"So test therefore, who join forever,” may the tie be on solid ground. Start-ups and joint ventures correspond to a marriage between business partners. In order for this to run smoothly, the business partners have to agree their terms and conditions in case of a cooperation and, above all, discuss a possible separation before tying the knot. If they fail or postpone to do so, unpleasant surprises and at worst, an ugly divorce can occur during the cooperation.
The formation of a start-up and the start of a joint venture have numerous comparable characteristics, which is why the following explanations are applicable to both forms of cooperation: in both cases, different individuals join together to pursue common business objectives. In the preparatory phase, future partners like to see the collaboration through rose-colored glasses and forget that they are likely to face difficult times in which they may no longer agree. To ensure the cooperation flourishing even in difficult phases or it even being terminated, it must be placed on a sound legal basis in the form of a well thought-out contract avoiding to destroying jointly created values.
The right legal form
One of the most crucial questions in the regulation of cooperation is the one appropriate corporate form of the company. Relevant decision criteria are liability risks for the shareholders, advantages and disadvantages in the procurement of capital or the planned distribution of roles in the company to name a few aspects. The future business partners must also consider their own strengths and weaknesses. Already when choosing the form of the company, growth opportunities, the admission of new partners or investors as well as the withdrawal of all or individual business partners from the cooperation, must be considered.
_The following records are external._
theorem witness_AccessedBlockIsResident :
    cacheConfigValid (emptyCache ⟨8, 2, 2⟩).config = true ∧ CacheOk (emptyCache ⟨8, 2, 2⟩) ∧
    4 / (emptyCache ⟨8, 2, 2⟩).config.blockSize = 5 / (emptyCache ⟨8, 2, 2⟩).config.blockSize := by decide

theorem witness_SourceCacheScenarios :
    ((10 : Nat) ≠ 20 ∧ (10 : Nat) ≠ 30 ∧ (20 : Nat) ≠ 30) ∧
    cacheConfigValid ⟨4, 1, 1⟩ = true ∧ lineOf ⟨4, 1, 1⟩ 3 = lineOf ⟨4, 1, 1⟩ 7 ∧
    tagOf ⟨4, 1, 1⟩ 3 ≠ tagOf ⟨4, 1, 1⟩ 7 := by decide

theorem witness_PartialBumpIsUnobservable : SetOk 3 [⟨some 1, 1⟩, ⟨none, 0⟩, ⟨none, 0⟩] := by decide

/-- A running machine about to store; also for StepKeepsMemoryCanonical and StepKeepsCachesWellFormed. -/
theorem witness_StepKeepsInvariant :
    Inv (machine 5 [(1, 100), (2, 0xCAFE)] [(5, 0xA503)]) ∧
    ∃ t, step (machine 5 [(1, 100), (2, 0xCAFE)] [(5, 0xA503)]) = .next t := by
  refine ⟨⟨by decide, by decide, by decide, by decide, ?_, ?_, trivial⟩, exists_next _ (by decide)⟩
  · intro C hC
    cases hC
  · intro e he
    cases he

theorem witness_BootGivesResetState :
    cacheConfigs [4, 2, 2, 16, 2, 2] = some (⟨4, 2, 2⟩, some ⟨16, 2, 2⟩) ∧ 65472 ≤ 65472 ∧
    ([0x20A0, 0, 0x2107] : List Word).length ≤ 3 := by decide

/-- At the bound of the memory size, and one above it. -/
theorem witness_ConfigurationAcceptedExactlyWhenValid :
    ValidInts [6, 2, 1] ∧ 65472 ≤ 65472 ∧ ([0x4000] : List Word).length ≤ 65472 ∧
    ¬ ValidInts [4, 1, 1, 8] ∧ 65472 < 65473 := by
  refine ⟨.inl ⟨6, 2, 1, rfl, by decide⟩, by decide, by decide, ?_, by decide⟩
  rintro (⟨s, a, b, h, -⟩ | ⟨s1, a1, b1, s2, a2, b2, h, -⟩) <;> simp at h

theorem witness_OversizeImageRefused :
    (cacheConfigs [4, 1, 1]).isSome = true ∧ 1 < ([1, 2] : List Word).length := by decide

theorem witness_BootHoldsInvariant : ∃ s, (boot 3 [4, 1, 1] [0x4000]).outcome = .ok s :=
  ⟨_, rfl⟩

theorem witness_AssembledBranchReachesTarget :
    ∃ w, assemble 20 (.jeq 1 2 24) = some w ∧ (machine 20 [] []).pc.toNat = 20 ∧
      (machine 20 [] []).reg 1 = (machine 20 [] []).reg 2 := ⟨0xC503, by decide⟩

theorem witness_AssembledHaltHalts :
    ∃ w, assemble 6 .halt = some w ∧ (machine 6 [] []).pc.toNat = 6 := ⟨0x4006, by decide⟩

/-- Two levels with an image that does not fit, an invalid configuration, and a machine that starts. -/
theorem witness_ConfigurationReportedBeforeFirstStep :
    cacheConfigs [4, 2, 2, 16, 2, 2] = some (⟨4, 2, 2⟩, some ⟨16, 2, 2⟩) ∧ 0 ≤ 65472 ∧
    (¬ ValidInts [] ∨ 65472 < 0) ∧ ∃ s, (boot 1 [4, 1, 1] [0x4000]).outcome = .ok s := by
  refine ⟨by decide, by decide, .inl ?_, _, rfl⟩
  rintro (⟨s, a, b, h, -⟩ | ⟨s1, a1, b1, s2, a2, b2, h, -⟩) <;> simp at h

end Sys2Proof.Tests
end

section
/-! The value of the 7-bit immediate (30_encoding.md R56). -/

namespace Sys2Proof

theorem getLsbD_six_eq_decide (u : BitVec 7) : u.getLsbD 6 = decide (64 ≤ u.toNat) := by
  rw [← BitVec.msb_eq_decide u, BitVec.msb_eq_getLsbD_last]

theorem sext7_of_bit_six_clear {u : BitVec 7} (h : u.getLsbD 6 = false) : sext7 u = u.toNat :=
  BitVec.toInt_eq_toNat_of_msb (u.msb_eq_getLsbD_last.trans h)

theorem sext7_of_bit_six_set {u : BitVec 7} (h : u.getLsbD 6 = true) : sext7 u = u.toNat - 128 := by
  have hmsb : u.msb = true := u.msb_eq_getLsbD_last.trans h
  simp [sext7, BitVec.toInt_eq_msb_cond, hmsb]

/-- Settles O5, by the value of bit 6: it decides on which side of 64 the field lies, and so which formula
applies and how the low six bits differ from the field. -/
theorem immediateFieldValue : Obligations.ImmediateFieldValue := by
  intro u
  have hbit := getLsbD_six_eq_decide u
  have hlt : u.toNat < 128 := u.isLt
  cases h : u.getLsbD 6 with
  | false =>
    have hsmall : u.toNat < 64 := Nat.not_le.mp (of_decide_eq_false (hbit.symm.trans h))
    rw [sext7_of_bit_six_clear h, Nat.mod_eq_of_lt hsmall]
    exact ⟨fun _ => ⟨rfl, by omega, by omega⟩, nofun, by simp⟩
  | true =>
    have hlarge : 64 ≤ u.toNat := of_decide_eq_true (hbit.symm.trans h)
    have hlow : u.toNat % 64 = u.toNat - 64 := by omega
    rw [sext7_of_bit_six_set h, hlow]
    exact ⟨nofun, fun _ => ⟨rfl, by omega, by omega⟩, by simp only [if_true]; omega⟩

end Sys2Proof
end

section
/-! The decoder on the words of the three-register family (30_encoding.md R52, R58; 40_three_register.md R76):
the fields of a word read back, and the row that its suffix selects. -/

namespace Sys2Proof

/-- The field that stands right above the low part of a word. -/
theorem extractLsb'_middle {u v w : Nat} (hi : BitVec u) (mid : BitVec v) (lo : BitVec w) :
    (hi ++ mid ++ lo).extractLsb' w v = mid := by
  rw [BitVec.extractLsb'_append_eq_of_le le_rfl, Nat.sub_self, BitVec.extractLsb'_append_eq_right]

/-! The fields of format R and of the reserved words. -/

section Fields

variable (rA rB rD : Reg) (ignored : BitVec 9) (fn : BitVec 4)

@[simp] theorem formatR_suffix : (formatR rA rB rD fn).extractLsb' 0 4 = fn :=
  BitVec.extractLsb'_append_eq_right

@[simp] theorem regField_formatR_rD : regField (formatR rA rB rD fn) 4 = rD :=
  congrArg BitVec.toFin (extractLsb'_middle (0b000#3 ++ regBits rA ++ regBits rB) _ fn)

/-- The bits from 7 up are `000 rA rB`. -/
theorem formatR_above_rD {start len : Nat} (h : 7 ≤ start) :
    (formatR rA rB rD fn).extractLsb' start len =
      (0b000#3 ++ regBits rA ++ regBits rB).extractLsb' (start - 7) len := by
  unfold formatR
  rw [BitVec.extractLsb'_append_eq_of_le (by omega), BitVec.extractLsb'_append_eq_of_le (by omega),
    Nat.sub_sub]

@[simp] theorem regField_formatR_rB : regField (formatR rA rB rD fn) 7 = rB :=
  congrArg BitVec.toFin
    ((formatR_above_rD rA rB rD fn (by decide)).trans BitVec.extractLsb'_append_eq_right)

@[simp] theorem regField_formatR_rA : regField (formatR rA rB rD fn) 10 = rA :=
  congrArg BitVec.toFin
    ((formatR_above_rD rA rB rD fn (by decide)).trans (extractLsb'_middle 0b000#3 _ _))

@[simp] theorem formatR_family : (formatR rA rB rD fn).extractLsb' 13 3 = 0b000#3 :=
  (formatR_above_rD rA rB rD fn (by decide)).trans
    ((BitVec.extractLsb'_append_eq_of_le (by decide)).trans BitVec.extractLsb'_append_eq_left)

@[simp] theorem formatReserved_suffix : (formatReserved ignored fn).extractLsb' 0 4 = fn :=
  BitVec.extractLsb'_append_eq_right

@[simp] theorem formatReserved_family : (formatReserved ignored fn).extractLsb' 13 3 = 0b000#3 :=
  (BitVec.extractLsb'_append_eq_of_le (by decide)).trans BitVec.extractLsb'_append_eq_left

end Fields

/-- The top bits `000` select the three-register family (30_encoding.md R51). -/
theorem decodeWord_of_family_zero {w : Word} (h : w.extractLsb' 13 3 = 0b000#3) :
    decodeWord w = decodeThreeRegister w := by
  simp [decodeWord, h]

/-! The three-operand instructions: the suffix selects, the fields are the operands. -/

section Operands

variable (rD rA rB : Reg)

theorem decodeWord_formatR (fn : BitVec 4) :
    decodeWord (formatR rA rB rD fn) = decodeThreeRegister (formatR rA rB rD fn) :=
  decodeWord_of_family_zero (formatR_family rA rB rD fn)

theorem decodeWord_encode_add : decodeWord (encode (.add rD rA rB)) = .add rD rA rB := by
  simp [encode, decodeWord_formatR, decodeThreeRegister]

theorem decodeWord_encode_or : decodeWord (encode (.or rD rA rB)) = .or rD rA rB := by
  simp [encode, decodeWord_formatR, decodeThreeRegister]

theorem decodeWord_encode_and : decodeWord (encode (.and rD rA rB)) = .and rD rA rB := by
  simp [encode, decodeWord_formatR, decodeThreeRegister]

theorem decodeWord_encode_slt : decodeWord (encode (.slt rD rA rB)) = .slt rD rA rB := by
  simp [encode, decodeWord_formatR, decodeThreeRegister]

end Operands

/-- The five reserved rows of the opcode table (40_three_register.md R76). -/
abbrev reservedRows : List Opcode :=
  [.reservedNop0101, .reservedNop011x, .reservedNop1001, .reservedNop101x, .reservedNop11xx]

/-- The ten suffixes that no instruction of the three-register family has (40_three_register.md R76). -/
abbrev reservedSuffixes : List Nat :=
  [0b0101, 0b0110, 0b0111, 0b1001, 0b1010, 0b1011, 0b1100, 0b1101, 0b1110, 0b1111]

/-- One case per suffix of R76. -/
theorem decodeThreeRegister_opcode_of_reserved {w : Word}
    (h : (w.extractLsb' 0 4).toNat ∈ reservedSuffixes) :
    (decodeThreeRegister w).opcode ∈ reservedRows := by
  simp only [List.mem_cons, List.not_mem_nil, or_false] at h
  obtain h | h | h | h | h | h | h | h | h | h := h <;> simp [decodeThreeRegister, h, Instr.opcode]

theorem decodeWord_formatReserved_opcode (ignored : BitVec 9) (fn : BitVec 4)
    (h : fn.toNat ∈ reservedSuffixes) :
    (decodeWord (formatReserved ignored fn)).opcode ∈ reservedRows := by
  rw [decodeWord_of_family_zero (formatReserved_family ignored fn)]
  exact decodeThreeRegister_opcode_of_reserved (by rwa [formatReserved_suffix])

end Sys2Proof
end

section
/-! The three-register family: `pc + 1`, the result of a three-operand instruction, and the no-operation of a
reserved row (40_three_register.md R70 to R76). -/

namespace Sys2Proof.Machine

/-! `advance` -/

/-- `pc <- pc + 1` as a number (10_state.md R14). -/
theorem advance_pc_toNat (s : State) : s.advance.pc.toNat = (s.pc.toNat + 1) % 65536 := by
  have h := mod16_toNat (s.pc.toNat + 1)
  rw [advance_pc]
  omega

theorem advance_frame (s : State) : OnlyRegsAndPc [] s s.advance :=
  ⟨fun r _ => advance_reg s r, sameMemory_of_eq s _ rfl rfl, ⟨rfl, rfl, rfl⟩, rfl⟩

/-! `writeResult` -/

@[simp] theorem writeResult_reg_same (s : State) (r : Reg) (v : Word) : (writeResult s r v).reg r = v :=
  reg_setReg_same s r v

theorem writeResult_pc_toNat (s : State) (r : Reg) (v : Word) :
    (writeResult s r v).pc.toNat = (s.pc.toNat + 1) % 65536 :=
  advance_pc_toNat (s.setReg r v)

theorem writeResult_frame (s : State) (r : Reg) (v : Word) : OnlyRegsAndPc [r] s (writeResult s r v) :=
  ⟨fun j hj => reg_setReg_other s r j v (List.ne_of_not_mem_cons hj), sameMemory_of_eq s _ rfl rfl,
    ⟨rfl, rfl, rfl⟩, rfl⟩

/-- An instruction that answers `writeResult` completes: what holds of the value holds of the destination, `pc`
advances, and nothing else changes. -/
theorem completes_of_writeResult {i : Instr} {s : State} {r : Reg} {v : Word} (P : Word → Prop)
    (hexec : exec i s = .next (writeResult s r v)) (hv : P v) :
    ∃ t, exec i s = .next t ∧ P (t.reg r) ∧ t.pc.toNat = (s.pc.toNat + 1) % 65536 ∧
      OnlyRegsAndPc [r] s t :=
  ⟨_, hexec, (writeResult_reg_same s r v).symm ▸ hv, writeResult_pc_toNat s r v, writeResult_frame s r v⟩

/-! What each instruction writes. -/

section Results

variable (rD rA rB : Reg) (s : State)

theorem exec_add : exec (.add rD rA rB) s =
    .next (writeResult s rD (mod16 ((s.reg rA).toNat + (s.reg rB).toNat))) := rfl

theorem exec_or : exec (.or rD rA rB) s = .next (writeResult s rD (s.reg rA ||| s.reg rB)) := rfl

theorem exec_and : exec (.and rD rA rB) s = .next (writeResult s rD (s.reg rA &&& s.reg rB)) := rfl

theorem exec_slt : exec (.slt rD rA rB) s =
    .next (writeResult s rD (setLess (s.reg rA) (s.reg rB))) := rfl

end Results

/-- A sum of two words, stored mod 2^16, as a number (00_scope.md R7). -/
theorem mod16_add_toNat (a b : Word) : (mod16 (a.toNat + b.toNat)).toNat = (a.toNat + b.toNat) % 65536 := by
  have h := mod16_toNat (a.toNat + b.toNat)
  omega

theorem setLess_toNat (a b : Word) : (setLess a b).toNat = if a.toNat < b.toNat then 1 else 0 := by
  unfold setLess
  split <;> rfl

/-- The five reserved rows have one meaning, `pc + 1` (40_three_register.md R76). -/
theorem exec_of_reserved {i : Instr} (s : State) (h : i.opcode ∈ reservedRows) :
    exec i s = .next s.advance := by
  cases i with
  | reservedNop0101 _ => rfl
  | reservedNop011x _ _ => rfl
  | reservedNop1001 _ => rfl
  | reservedNop101x _ _ => rfl
  | reservedNop11xx _ _ => rfl
  | _ => simp [Instr.opcode] at h

/-! The statements. -/

/-- Settles O6: `add` answers `writeResult` of the sum mod 2^16. -/
theorem addEffect : Obligations.AddEffect := fun rD rA rB s =>
  ⟨decodeWord_encode_add rD rA rB,
    completes_of_writeResult (fun v => v.toNat = ((s.reg rA).toNat + (s.reg rB).toNat) % 65536)
      (exec_add rD rA rB s) (mod16_add_toNat _ _)⟩

/-- Settles O8: `or` answers `writeResult` of the bitwise or. -/
theorem orEffect : Obligations.OrEffect := fun rD rA rB s =>
  ⟨decodeWord_encode_or rD rA rB,
    completes_of_writeResult
      (fun v => ∀ k, v.getLsbD k = ((s.reg rA).getLsbD k || (s.reg rB).getLsbD k))
      (exec_or rD rA rB s) (fun _ => BitVec.getLsbD_or)⟩

/-- Settles O9: `and` answers `writeResult` of the bitwise and. -/
theorem andEffect : Obligations.AndEffect := fun rD rA rB s =>
  ⟨decodeWord_encode_and rD rA rB,
    completes_of_writeResult
      (fun v => ∀ k, v.getLsbD k = ((s.reg rA).getLsbD k && (s.reg rB).getLsbD k))
      (exec_and rD rA rB s) (fun _ => BitVec.getLsbD_and)⟩

/-- Settles O10: `slt` answers `writeResult` of the unsigned comparison. -/
theorem sltEffect : Obligations.SltEffect := fun rD rA rB s =>
  ⟨decodeWord_encode_slt rD rA rB,
    completes_of_writeResult
      (fun v => v.toNat = if (s.reg rA).toNat < (s.reg rB).toNat then 1 else 0)
      (exec_slt rD rA rB s) (setLess_toNat _ _)⟩

/-- Settles O12: the suffix selects a reserved row whatever the ignored bits are, and each reserved row only
advances `pc`. -/
theorem reservedWordsAreNops : Obligations.ReservedWordsAreNops :=
  ⟨decodeWord_formatReserved_opcode,
    fun _ s h => ⟨_, exec_of_reserved s h, advance_pc_toNat s, advance_frame s⟩⟩

end Sys2Proof.Machine
end

section
/-! The decoder on the words of format I (30_encoding.md R53, R56): the fields of a word read back, and the
instruction that the top bits select. -/

namespace Sys2Proof

/-- The encoder gives back the field that an immediate came from (30_encoding.md R56, R62). -/
@[simp] theorem ofInt_sext7 (imm7 : BitVec 7) : BitVec.ofInt 7 (sext7 imm7) = imm7 :=
  BitVec.ofInt_toInt

/-! The fields of format I. -/

section Fields

variable (op : BitVec 3) (rA rB : Reg) (imm : Int)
Finally, the right corporate form is also important for the determination of the will of the company where the parties must agree which decisions are made with which quorums and whether certain decisions require the mandatory consent of certain shareholders.
The financing of the company
When determining the financing of the company, it is about what has been achieved/the preserves. The financing of the company must be defined/determined in accordance to the business and investment plan. The determination of the financing defines on the one hand who invests in the company and to what extent and how the investment structure can change in future financing rounds. On the other hand, it is necessary to regulate how further cooperation is to be financed when the initial capital has been used up, whether such additional contributions come from the shareholders or third parties, and in what form or on what terms they are to be made.
As problems can arise even in the best relationship, it is essential that future business partners agree on problem-solving mechanisms in the contract to regulating their cooperation. These should contain several escalation stages with corresponding procedures and the roles of the business partners in the company. Since Swiss company law only contains rudimentary regulations on divorce of business partners or the withdrawal of a partner, the termination of the cooperation and the withdrawal from or, if necessary, the dissolution of the company must also be agreed. It is important not to forget that the business partners interconnect, both in the new company but also through additional one among themselves.
As with any relationship, business relationships may not always find common grounds. Can be a source of controversy. With a well thought-out and clear contractual framework, problems can be mitigated and solution mechanisms provided to preventing business relationships from breaking down due to any differences or to unnecessarily destroying created values. Since a relationship is always a question of the right partner, discussing the basics of the relationship helps determining whether, the partner being considered is the right one.